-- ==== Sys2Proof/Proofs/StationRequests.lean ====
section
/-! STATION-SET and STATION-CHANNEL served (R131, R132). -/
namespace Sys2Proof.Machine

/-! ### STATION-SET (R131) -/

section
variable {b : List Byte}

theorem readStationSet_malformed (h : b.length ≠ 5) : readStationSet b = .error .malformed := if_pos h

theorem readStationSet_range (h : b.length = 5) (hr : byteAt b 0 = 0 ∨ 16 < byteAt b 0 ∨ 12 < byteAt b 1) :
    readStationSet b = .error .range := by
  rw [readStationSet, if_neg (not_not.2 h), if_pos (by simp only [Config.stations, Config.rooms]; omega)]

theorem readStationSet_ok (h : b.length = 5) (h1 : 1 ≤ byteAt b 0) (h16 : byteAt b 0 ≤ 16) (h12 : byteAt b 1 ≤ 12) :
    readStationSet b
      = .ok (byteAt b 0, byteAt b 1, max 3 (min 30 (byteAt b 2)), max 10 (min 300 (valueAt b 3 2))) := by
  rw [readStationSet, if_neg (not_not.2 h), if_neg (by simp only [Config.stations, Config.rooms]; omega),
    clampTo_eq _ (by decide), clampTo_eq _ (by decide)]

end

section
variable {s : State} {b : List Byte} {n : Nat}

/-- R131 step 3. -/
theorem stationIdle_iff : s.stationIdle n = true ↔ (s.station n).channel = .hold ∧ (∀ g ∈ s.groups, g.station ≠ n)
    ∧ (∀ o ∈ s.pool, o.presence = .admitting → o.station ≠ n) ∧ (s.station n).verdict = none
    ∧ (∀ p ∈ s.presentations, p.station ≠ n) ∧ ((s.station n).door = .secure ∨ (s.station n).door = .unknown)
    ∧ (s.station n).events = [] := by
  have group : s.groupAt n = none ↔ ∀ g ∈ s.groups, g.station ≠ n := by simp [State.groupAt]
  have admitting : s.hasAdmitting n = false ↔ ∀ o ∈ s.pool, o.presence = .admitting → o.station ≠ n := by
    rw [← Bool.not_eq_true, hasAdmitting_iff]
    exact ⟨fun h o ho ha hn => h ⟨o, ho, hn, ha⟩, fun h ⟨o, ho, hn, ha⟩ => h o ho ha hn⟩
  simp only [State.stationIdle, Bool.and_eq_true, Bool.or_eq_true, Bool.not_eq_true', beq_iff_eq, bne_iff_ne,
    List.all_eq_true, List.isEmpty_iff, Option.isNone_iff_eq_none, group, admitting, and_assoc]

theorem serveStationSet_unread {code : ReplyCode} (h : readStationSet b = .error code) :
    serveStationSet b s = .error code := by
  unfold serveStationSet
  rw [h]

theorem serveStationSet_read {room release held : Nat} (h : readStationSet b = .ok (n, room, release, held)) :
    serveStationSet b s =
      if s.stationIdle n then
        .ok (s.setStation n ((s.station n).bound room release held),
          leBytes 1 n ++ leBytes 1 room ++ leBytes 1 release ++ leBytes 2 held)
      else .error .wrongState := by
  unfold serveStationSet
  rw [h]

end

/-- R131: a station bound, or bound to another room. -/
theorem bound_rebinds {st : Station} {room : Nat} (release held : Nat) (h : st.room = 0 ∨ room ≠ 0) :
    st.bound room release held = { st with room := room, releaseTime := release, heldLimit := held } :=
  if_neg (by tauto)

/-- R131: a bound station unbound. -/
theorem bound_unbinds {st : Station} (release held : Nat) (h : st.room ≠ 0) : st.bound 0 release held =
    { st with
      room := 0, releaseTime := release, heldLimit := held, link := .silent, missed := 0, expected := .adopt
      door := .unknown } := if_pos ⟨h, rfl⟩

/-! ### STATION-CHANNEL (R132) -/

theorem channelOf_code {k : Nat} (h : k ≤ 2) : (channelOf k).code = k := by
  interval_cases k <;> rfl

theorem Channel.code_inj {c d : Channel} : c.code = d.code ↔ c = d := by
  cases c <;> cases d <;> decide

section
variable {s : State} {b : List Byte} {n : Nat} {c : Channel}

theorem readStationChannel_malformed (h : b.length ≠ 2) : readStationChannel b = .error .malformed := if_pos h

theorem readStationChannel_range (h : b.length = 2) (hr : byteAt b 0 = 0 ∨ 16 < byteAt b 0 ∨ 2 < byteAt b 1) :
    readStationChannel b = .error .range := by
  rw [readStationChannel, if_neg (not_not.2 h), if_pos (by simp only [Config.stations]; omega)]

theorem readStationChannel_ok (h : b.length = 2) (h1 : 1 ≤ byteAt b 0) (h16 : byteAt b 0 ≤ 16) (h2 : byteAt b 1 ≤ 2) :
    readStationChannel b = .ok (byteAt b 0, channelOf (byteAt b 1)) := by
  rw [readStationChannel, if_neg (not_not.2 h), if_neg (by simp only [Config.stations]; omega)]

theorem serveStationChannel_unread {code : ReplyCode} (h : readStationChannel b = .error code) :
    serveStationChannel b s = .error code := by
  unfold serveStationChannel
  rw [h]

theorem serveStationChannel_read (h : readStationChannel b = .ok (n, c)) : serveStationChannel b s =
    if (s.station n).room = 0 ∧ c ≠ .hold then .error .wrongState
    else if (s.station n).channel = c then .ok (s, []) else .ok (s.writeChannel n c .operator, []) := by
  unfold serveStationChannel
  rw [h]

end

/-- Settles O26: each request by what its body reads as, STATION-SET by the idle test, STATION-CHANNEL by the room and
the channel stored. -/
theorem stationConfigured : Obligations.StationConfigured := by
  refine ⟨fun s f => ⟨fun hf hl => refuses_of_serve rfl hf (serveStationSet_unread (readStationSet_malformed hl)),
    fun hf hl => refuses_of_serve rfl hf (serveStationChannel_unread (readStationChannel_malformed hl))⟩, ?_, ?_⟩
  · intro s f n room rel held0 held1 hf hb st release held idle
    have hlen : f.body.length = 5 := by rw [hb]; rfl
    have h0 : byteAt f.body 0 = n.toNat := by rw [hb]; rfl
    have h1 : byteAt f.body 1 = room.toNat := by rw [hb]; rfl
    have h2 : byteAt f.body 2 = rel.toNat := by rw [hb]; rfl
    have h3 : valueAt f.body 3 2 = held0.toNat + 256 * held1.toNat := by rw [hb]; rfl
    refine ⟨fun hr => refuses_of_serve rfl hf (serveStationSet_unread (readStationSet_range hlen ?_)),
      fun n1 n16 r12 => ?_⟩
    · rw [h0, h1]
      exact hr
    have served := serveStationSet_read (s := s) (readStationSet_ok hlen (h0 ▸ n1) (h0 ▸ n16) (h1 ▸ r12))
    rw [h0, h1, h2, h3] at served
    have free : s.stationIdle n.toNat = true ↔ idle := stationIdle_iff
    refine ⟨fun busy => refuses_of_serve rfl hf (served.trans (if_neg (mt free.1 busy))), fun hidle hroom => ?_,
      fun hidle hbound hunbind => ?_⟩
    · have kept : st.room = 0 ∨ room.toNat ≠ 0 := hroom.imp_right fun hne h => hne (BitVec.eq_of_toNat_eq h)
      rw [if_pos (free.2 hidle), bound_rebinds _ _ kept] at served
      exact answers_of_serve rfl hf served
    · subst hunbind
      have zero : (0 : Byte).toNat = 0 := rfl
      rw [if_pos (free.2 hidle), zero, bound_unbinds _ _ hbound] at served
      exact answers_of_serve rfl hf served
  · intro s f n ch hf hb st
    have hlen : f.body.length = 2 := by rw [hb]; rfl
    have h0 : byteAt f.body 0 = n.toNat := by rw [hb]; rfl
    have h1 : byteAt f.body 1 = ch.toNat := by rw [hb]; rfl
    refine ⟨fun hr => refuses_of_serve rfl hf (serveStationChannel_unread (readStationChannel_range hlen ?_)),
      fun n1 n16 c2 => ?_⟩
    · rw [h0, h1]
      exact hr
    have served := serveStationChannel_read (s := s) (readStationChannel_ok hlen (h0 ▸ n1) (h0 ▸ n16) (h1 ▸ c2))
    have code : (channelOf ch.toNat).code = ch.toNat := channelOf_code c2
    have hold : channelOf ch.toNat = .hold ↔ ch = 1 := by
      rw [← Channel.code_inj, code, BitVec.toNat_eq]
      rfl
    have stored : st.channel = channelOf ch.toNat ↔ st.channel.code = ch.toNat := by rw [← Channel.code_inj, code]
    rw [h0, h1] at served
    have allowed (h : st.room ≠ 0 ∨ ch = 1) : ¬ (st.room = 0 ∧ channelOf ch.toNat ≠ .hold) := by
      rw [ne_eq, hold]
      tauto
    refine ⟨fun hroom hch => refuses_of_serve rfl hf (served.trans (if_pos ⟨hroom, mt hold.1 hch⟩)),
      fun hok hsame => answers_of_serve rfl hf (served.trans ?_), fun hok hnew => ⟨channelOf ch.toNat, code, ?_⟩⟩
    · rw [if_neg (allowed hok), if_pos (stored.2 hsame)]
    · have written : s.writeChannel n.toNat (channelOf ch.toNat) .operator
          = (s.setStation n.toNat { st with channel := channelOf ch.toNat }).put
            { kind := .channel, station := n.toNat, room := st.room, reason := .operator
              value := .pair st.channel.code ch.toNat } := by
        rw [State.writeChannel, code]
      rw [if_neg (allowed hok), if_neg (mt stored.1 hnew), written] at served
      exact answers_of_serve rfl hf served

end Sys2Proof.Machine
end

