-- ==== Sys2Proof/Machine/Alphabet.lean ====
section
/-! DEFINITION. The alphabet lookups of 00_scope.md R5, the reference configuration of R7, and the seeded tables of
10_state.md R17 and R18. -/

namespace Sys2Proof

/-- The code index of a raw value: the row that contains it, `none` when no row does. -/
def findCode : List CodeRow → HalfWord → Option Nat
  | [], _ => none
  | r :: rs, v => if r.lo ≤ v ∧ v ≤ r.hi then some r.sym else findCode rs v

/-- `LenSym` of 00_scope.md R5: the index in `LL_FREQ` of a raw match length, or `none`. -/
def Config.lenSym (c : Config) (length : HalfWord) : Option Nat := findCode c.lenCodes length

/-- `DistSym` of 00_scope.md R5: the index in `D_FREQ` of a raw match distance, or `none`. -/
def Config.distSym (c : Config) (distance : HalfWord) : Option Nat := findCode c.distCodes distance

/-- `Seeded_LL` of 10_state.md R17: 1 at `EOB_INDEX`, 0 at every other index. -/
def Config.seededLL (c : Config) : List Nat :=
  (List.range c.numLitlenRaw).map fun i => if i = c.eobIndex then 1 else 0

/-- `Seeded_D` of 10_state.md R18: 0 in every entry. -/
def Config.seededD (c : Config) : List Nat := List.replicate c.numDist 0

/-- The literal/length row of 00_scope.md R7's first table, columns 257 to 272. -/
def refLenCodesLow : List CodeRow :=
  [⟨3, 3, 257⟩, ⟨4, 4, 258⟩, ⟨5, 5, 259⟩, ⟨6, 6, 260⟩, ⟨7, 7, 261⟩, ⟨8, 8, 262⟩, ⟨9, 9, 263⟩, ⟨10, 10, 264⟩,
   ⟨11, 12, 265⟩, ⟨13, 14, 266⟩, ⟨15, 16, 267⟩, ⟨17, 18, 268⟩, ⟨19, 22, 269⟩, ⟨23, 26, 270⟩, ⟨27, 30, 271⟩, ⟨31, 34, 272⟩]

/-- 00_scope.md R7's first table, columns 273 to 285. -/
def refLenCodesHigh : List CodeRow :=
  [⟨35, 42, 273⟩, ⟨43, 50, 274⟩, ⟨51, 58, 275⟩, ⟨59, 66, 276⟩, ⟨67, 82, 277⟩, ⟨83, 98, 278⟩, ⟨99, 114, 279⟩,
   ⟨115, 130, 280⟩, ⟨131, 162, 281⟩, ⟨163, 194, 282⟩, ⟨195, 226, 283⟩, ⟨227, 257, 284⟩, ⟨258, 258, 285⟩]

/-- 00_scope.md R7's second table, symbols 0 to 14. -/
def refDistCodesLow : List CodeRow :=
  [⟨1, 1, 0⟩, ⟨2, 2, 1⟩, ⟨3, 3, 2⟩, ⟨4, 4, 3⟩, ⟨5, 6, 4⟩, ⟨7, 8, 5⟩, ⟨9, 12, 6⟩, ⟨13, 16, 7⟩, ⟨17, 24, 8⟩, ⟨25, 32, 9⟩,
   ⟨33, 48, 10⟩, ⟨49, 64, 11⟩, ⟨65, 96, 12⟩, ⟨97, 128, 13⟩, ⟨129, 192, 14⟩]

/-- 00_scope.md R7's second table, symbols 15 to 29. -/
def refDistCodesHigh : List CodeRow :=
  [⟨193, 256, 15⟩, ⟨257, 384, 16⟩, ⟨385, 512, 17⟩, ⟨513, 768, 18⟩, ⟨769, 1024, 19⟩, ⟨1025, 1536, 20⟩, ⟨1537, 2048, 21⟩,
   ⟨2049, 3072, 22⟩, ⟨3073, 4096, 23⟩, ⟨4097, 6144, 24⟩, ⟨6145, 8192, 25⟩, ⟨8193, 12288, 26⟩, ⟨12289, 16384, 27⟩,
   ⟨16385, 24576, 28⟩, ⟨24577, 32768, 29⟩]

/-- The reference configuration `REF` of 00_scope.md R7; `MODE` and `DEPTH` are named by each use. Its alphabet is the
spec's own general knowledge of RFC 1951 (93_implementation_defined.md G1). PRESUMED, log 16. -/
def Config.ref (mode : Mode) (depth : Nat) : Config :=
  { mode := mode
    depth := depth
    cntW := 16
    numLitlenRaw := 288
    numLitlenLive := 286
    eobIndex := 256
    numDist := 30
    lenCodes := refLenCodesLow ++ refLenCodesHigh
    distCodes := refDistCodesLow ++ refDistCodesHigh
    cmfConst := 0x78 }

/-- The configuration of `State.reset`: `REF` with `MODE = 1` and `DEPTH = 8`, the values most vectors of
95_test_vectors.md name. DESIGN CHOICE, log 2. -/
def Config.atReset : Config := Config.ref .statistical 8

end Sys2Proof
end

-=-=-

■ TASK INSTRUCTIONS
Set down, exactly as they appear above, all lines from the one that has "numDist := 30" down to the one that has "95_test_vectors.md name. DESIGN", including those two and no others.

■ REPLY TO THE TASK
    numDist := 30
    lenCodes := refLenCodesLow ++ refLenCodesHigh
    distCodes := refDistCodesLow ++ refDistCodesHigh
    cmfConst := 0x78 }

/-- The configuration of `State.reset`: `REF` with `MODE = 1` and `DEPTH = 8`, the values most vectors of
95_test_vectors.md name. DESIGN CHOICE, log 2. -/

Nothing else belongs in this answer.